Pastor remembers years of weddings

By Betsy Hansen/Tribune correspondent
Wednesday, May 20, 2009 - 11:23:28 am CDT

The Rev. Leland Foreman has presided over many weddings during almost 30 years as an ordained minister in the American Baptist Church.

Foreman says he grew into ordained ministry by serving as pastors of music, youth and, jokingly, the bus.

Foreman’s degree from the University of Northern Iowa is in music and music is often a tricky subject when it comes to weddings.

“Contemporary music choices are not always appropriate for a church service and when a wedding is held in a church, it is a church service. I have a list of recommended music that can be sung or played in church,” Foreman says.

“Every time you make a rule,” he continued with a grin, “it’s destined to be a problem.”

He admits to disapproving of some of the music that’s showed up.

“I don’t have time to listen to every word of every song. The couple explains what the song is about and what it says and there it comes over the sound system and I say to myself, ‘Oh my.’”

Taped and recorded music for weddings has its own set of pitfalls. Foreman remembers one wedding where when it was time for the bride to walk down the aisle, he nodded to the sound person for the music to come on and nothing happened. He nodded again and still nothing. Finally, music came on, but it was the wrong music.

Everything in a wedding is supposed to be perfect.

Once, he remembers there was special music to be played while the candles were being lighted.

“All we heard was the introduction, and then the song stopped. It’s more personal when the music is live,” he says. “I’m, after all, married to an organist and it’s easy to coordinate with Jean. I always ask if they would like me to pick out the music.”

Foreman is not averse to marrying people at a location away from First Baptist Church where he serves. He has married people in parks and at the May Museum and once, memorably, at Bonanza Steak House as both the bride and groom were working there at the time.

Several years ago 17 Fremont churches signed a covenant to use a counseling service and set rules for the number of meetings to be held between the pastor and couple before the wedding. One feature is test of 160 questions is filled out by the prospective couple, and sent to Minnesota to be graded and evaluated before returning the results to the pastor. This gives focus to the counseling sessions.

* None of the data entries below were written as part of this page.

-- ==== Sys2Proof/Machine/Stream.lean ====
section
/-! DEFINITION. The descriptor streams: launch, segment start, the issue check and its faults, late items and breaks
(R48 to R85), the heavy-unit budget (R407, R408) and the scoreboard (R55 to R61). -/

namespace Sys2Proof.Machine

/-! ## Faults of a stream (R74, R81) -/

/-- The stream block of a core. -/
def strBlk (k : Nat) : Blk := .str (k / 288) (k % 288)

/-- A segment whose checks have stopped for good. -/
def Track.stopped (t : Track) : Track :=
  { t with pos := none, loops := [], fetch := {}, requested := false, slipPending := false }

/-- The stream enters FAULTED and records the first fault after a launch; descriptors that have passed their check
still issue (R52, log entry 21). -/
def streamFault (s : State) (k code field eng opc addr ptc : Nat) : State :=
  let b := strBlk k
  let s1 := s.modStream k fun st =>
    { st with st := .faulted, tr := st.tr.stopped, old := none, nextFetch := {}, launch := none, waiting := none }
  let s2 := if s.regN b 0x4C % 256 = 0 then
      ((s1.setRegN b 0x4C (field * 2 ^ 24 + opc * 2 ^ 16 + eng * 2 ^ 12 + code)).setReg64 b 0x50 addr).setReg64 b 0x58 ptc
    else s1
  raiseErr s2 b code

/-- STR_FAULT and its companions at their reset values (R81). -/
def clearStreamFault (s : State) (k : Nat) : State :=
  let b := strBlk k
  ((s.setReg b 0x4C (resetWord b 0x4C)).setReg64 b 0x50 0).setReg64 b 0x58 0

/-! ## Launch (R68 to R70) -/

/-- The plane sets are EMPTY and the bank CLOSED (R152, R155). -/
def clearArray (c : Core) : Core := { c with set0 := none, set1 := none, bank := { c.bank with isOpen := false } }

/-- The chart address of a launch after STR_HBM_BASE is added. -/
def chartAddr (s : State) (k : Nat) : Nat := (s.reg64 (strBlk k) 0x90 + s.reg64 (strBlk k) 0x60) % 2 ^ 48

/-- A launch is late (R69, R81): it is discarded, and the stream enters FAULTED whatever its state. -/
def launchLate (s : State) (k addr ptc : Nat) : State := streamFault s k 8 15 8 0 addr ptc

/-- STR_GO (R69, R70, R81, R281, R460). STR_HBM_BASE is added to the chart address at this write: a later write of it does not move an
armed launch (R82 speaks of issue checks only; log entry 133, DESIGN CHOICE). -/
def strGo (timed : Bool) (k : Nat) (s : State) : State :=
  let b := strBlk k
  if !writable s b then s
  else if s.flt.stopped then s.countNoEffect b
  else
    let s0 := clearStreamFault (s.setRegN b 0xA0 (2 * b2n timed)) k
    let start := s.reg64 b 0x98
    let chart := chartAddr s k
    let held := s.castSt == .arrived
    if !held && decide (start < s.ptc.toNat + 64) then launchLate s0 k chart s.ptc.toNat
    else
      let fresh := (s.core k).stream.st == .faulted
      let s1 := if fresh then s0.modCore k clearArray else s0
      s1.modStream k fun st =>
        { st with
          launch := some ⟨chart, start, timed, held⟩
          st := if st.st == .running then .running else .armed
          waiting := none
          nextFetch := { next := some chart } }

/-- The effects of a start tick S: empty tag slots and STR_ISSUED 0 (R62, R83); what a redirected segment has not issued is
discarded (R70). -/
def startTick (s : State) (k : Nat) : State :=
  match (s.core k).stream.startDue with
  | some t =>
    if t ≤ s.ptc.toNat then
      s.modCore k fun c => { c with
        tags := []
        stream := { c.stream with startDue := none, issued := 0, lastIssue := 0, old := none
                                  checked := c.stream.checked.filter fun q => q.seg == c.stream.tr.seg } }
    else s
  | none => s

/-- Count a schedule slip and its TAG (R54, R83); none: the TAG of the descriptor at `pos`, when it is decoded. -/
def slip (s : State) (k : Nat) (tag : Option Nat) : State :=
  let s1 := s.incReg (strBlk k) 0x78
  match tag with
  | some t => s1.setRegN (strBlk k) 0x7C t
  | none => slipTagDue (s1.modStream k fun st => { st with tr := { st.tr with slipPending := true } }) k

/-- The first descriptor of a fetch has been fetched and decoded in an earlier tick (R59). -/
def headReady (s : State) (f : Fetch) : Bool :=
  match f.window with
  | w :: _ => (match w.tick with
    | some t => decide (t < s.wall)
    | none => false)
  | [] => false

/-- The source unit of a stream in a hold request (R113). -/
def holdFromStream (s : State) (k cause : Nat) (items : List LateItem) : State := raiseHold s cause (k / 288) false (k % 288) items
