/-- A transmit queue still holds a packet of the lot. -/
def queuesHold (s : State) (lot : Nat) : Bool :=
  s.links.any fun e => e.2.dataQ.any (·.lot == lot) || e.2.ctl0.any (·.lot == lot) || e.2.ctl1.any (·.lot == lot)

/-- The ports drop a lot whose removal waits (R286, R320). -/
def dropPending (s : State) (lot : Nat) : State :=
  (List.range (4 * s.fuses.panels)).foldl (fun s l => (List.range 4).foldl (fun s e =>
    let v := s.regN (plyBlk l) (0x60 + 4 * e)
    if bitOf v 30 && v % 2 ^ 16 == lot then s.setRegN (plyBlk l) (0x60 + 4 * e) lot else s) s) s

/-- A node of the lot is disabled. -/
def disableNode (lot : Nat) (s : State) (n : Nat) : State :=
  if nodeLot s n = lot then
    (s.setNode n {}).setRegN .cast (0x100 + 16 * n) (nodeCfg s n % 2 ^ 31)
  else s

/-- BIND_OFF_COMPLETE: steps 3 to 5, and a deferred arrival (R277). -/
def bindOffComplete (s0 : State) : State :=
  let s := bindStep1 s0
  match s.bind with
  | none => s
  | some b =>
    match b.quietFrom with
    | none => s
    | some t =>
      if s.time.toNat - t < s.regN .cast 0x6C % 2 ^ 16 * 1000 || queuesHold s b.lot then s
      else
        let s1 := dropPending (clearCounters ((List.range 64).foldl (disableNode b.lot) s)) b.lot
        let s2 := raiseIrq { s1 with bind := none, jobLive := false, boot := { s1.boot with loaded := false, loading := false }
                                     flt := { s1.flt with needBind := s1.flt.needBind && (jobLot s).any (· != b.lot) } } .cast 0
        let s3 := servingUnbind s2
        if s3.castDeferred then localArrive s3 else s3

/-! ## Writes of row counters (R272, R288) -/

/-- A write of ROW_VALUE: refused in inspect mode; in release mode `f` takes the core and the number of the selected counter. -/
def onSelected (p : Nat) (f : Nat → Nat → State → State) (s : State) : State :=
  let b := Blk.row p
  let sel := s.regN b 0x44
  let core := bits sel 12 9
  if s.regN b 0x40 % 2 = 0 then (raiseErr s b 2).countNoEffect b
  else if bitOf sel 31 then f (coreKey p 0) (2 ^ 12 + sel % 2 ^ 12) s
  else if slotEnabled s p core && decide (sel % 2 ^ 12 < 64) then f (coreKey p core) (sel % 2 ^ 12) s
  else s.countNoEffect b

/-- ROW_VALUE_WRITE: a SET of the selected counter by the host, applied in the tick after the write (R272). -/
def rowValueWrite (p : Nat) (w : Word) (s : State) : State :=
  onSelected p (fun k ctr s => { s with rowSets := s.rowSets ++ [(s.wall, k, ctr, w)] }) s

/-- CAST_CTRL_ARRIVE. -/
def execCastCtrlArrive (s : State) := actBy 0 s castCtrlArrive
/-- CAST_ARRIVE. -/
def execCastArrive (src : CastSrc) (lot node slot : Nat) (s : State) := act s (castArrive src lot node slot)
/-- CAST_RELEASE. -/
def execCastRelease (src : CastSrc) (lot node remaining : Nat) (base : DWord) (replayed : Bool) (s : State) :=
  act s (castRelease src lot node remaining base replayed)
/-- LOCAL_RELEASE. -/
def execLocalRelease (s : State) := act s localRelease
/-- CASTON_NODE_TIMEOUT. -/
def execCastonNodeTimeout (n : Nat) (s : State) := act s (castonNodeTimeout n)
/-- CAST_ABORT. -/
def execCastAbort (src : CastSrc) (lot node : Nat) (s : State) := act s (castAbort src lot node)
/-- NOTICE. -/
def execNotice (src : CastSrc) (lot : Nat) (b : NoticeBody) (s : State) := act s (notice src lot b)
/-- CAST_REARM. -/
def execCastRearm (s : State) := actBy 0 s castRearm
/-- BIND_OFF_START. -/
def execBindOffStart (lot : Nat) (s : State) := actBy 0 s (bindOffStart lot)
/-- BIND_OFF_COMPLETE. -/
def execBindOffComplete (s : State) := act s bindOffComplete
/-- ROW_VALUE_WRITE. -/
def execRowValueWrite (p : Nat) (w : Word) (s : State) := actBy 0 s fun s => onBlock s (.row p) (rowValueWrite p w)

end Sys2Proof.Machine
end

“I go through the plan of salvation with them and they have to be at least sympathetic to the Christian faith. I have lots of good advice, but no one asks,” he says.

Knowing which couple will make it can be tough.

“I say, ‘wow, what a perfect match and then boom, it fails.’ Other times I say ‘not a chance’ and they are still together,” he says.

Unusual things can happen.

“One time we had a wedding rehearsal and one of the bridesmaids came into the back of the church and told the bride that the groom’s former girlfriend was outside. The bride-to-be stomped out not little steps, but stomped out. We just stood there. It may have been a bad sign,” he says.

One father of the bride, Foreman remembers, had been married several times.

“I had to arrange for six mothers to come down the aisle. That included only one grandmother and not everyone wanted to sit next to the person they were to sit by. I have to do lots of arranging of the wedding party. People can get a little testy,” he says.

Foreman advocates regular church attendance.

“I grew up in the ’50s and ’60s when the family went to church. Families that do that are the winners,” he says. “For a young couple to say, ‘I’m going to be committed to the Lord,’ they have a purpose other than making lots of money and getting a big house.”

Receptions have their own set of pitfalls and possible disasters. Foreman remembers the couple getting ready to cut the cake, a fancy job that sat on multiple layers of pillars, when the cake just collapsed. The bride broke out in tears.

Even in one’s own family, things can go askew.

The wedding of Foreman’s son, Steve, is a case in point. The bride put the rings on the wrong finger, a thicker finger, and the wedding couple spent anxious minutes in the bathroom soaping the finger to get the ring to slip off.

Very few weddings are perfect.

But in spite of all the trauma and drama, Foreman loves weddings where Christ is the center.

And that hasn’t changed during his nearly three-decade tenure.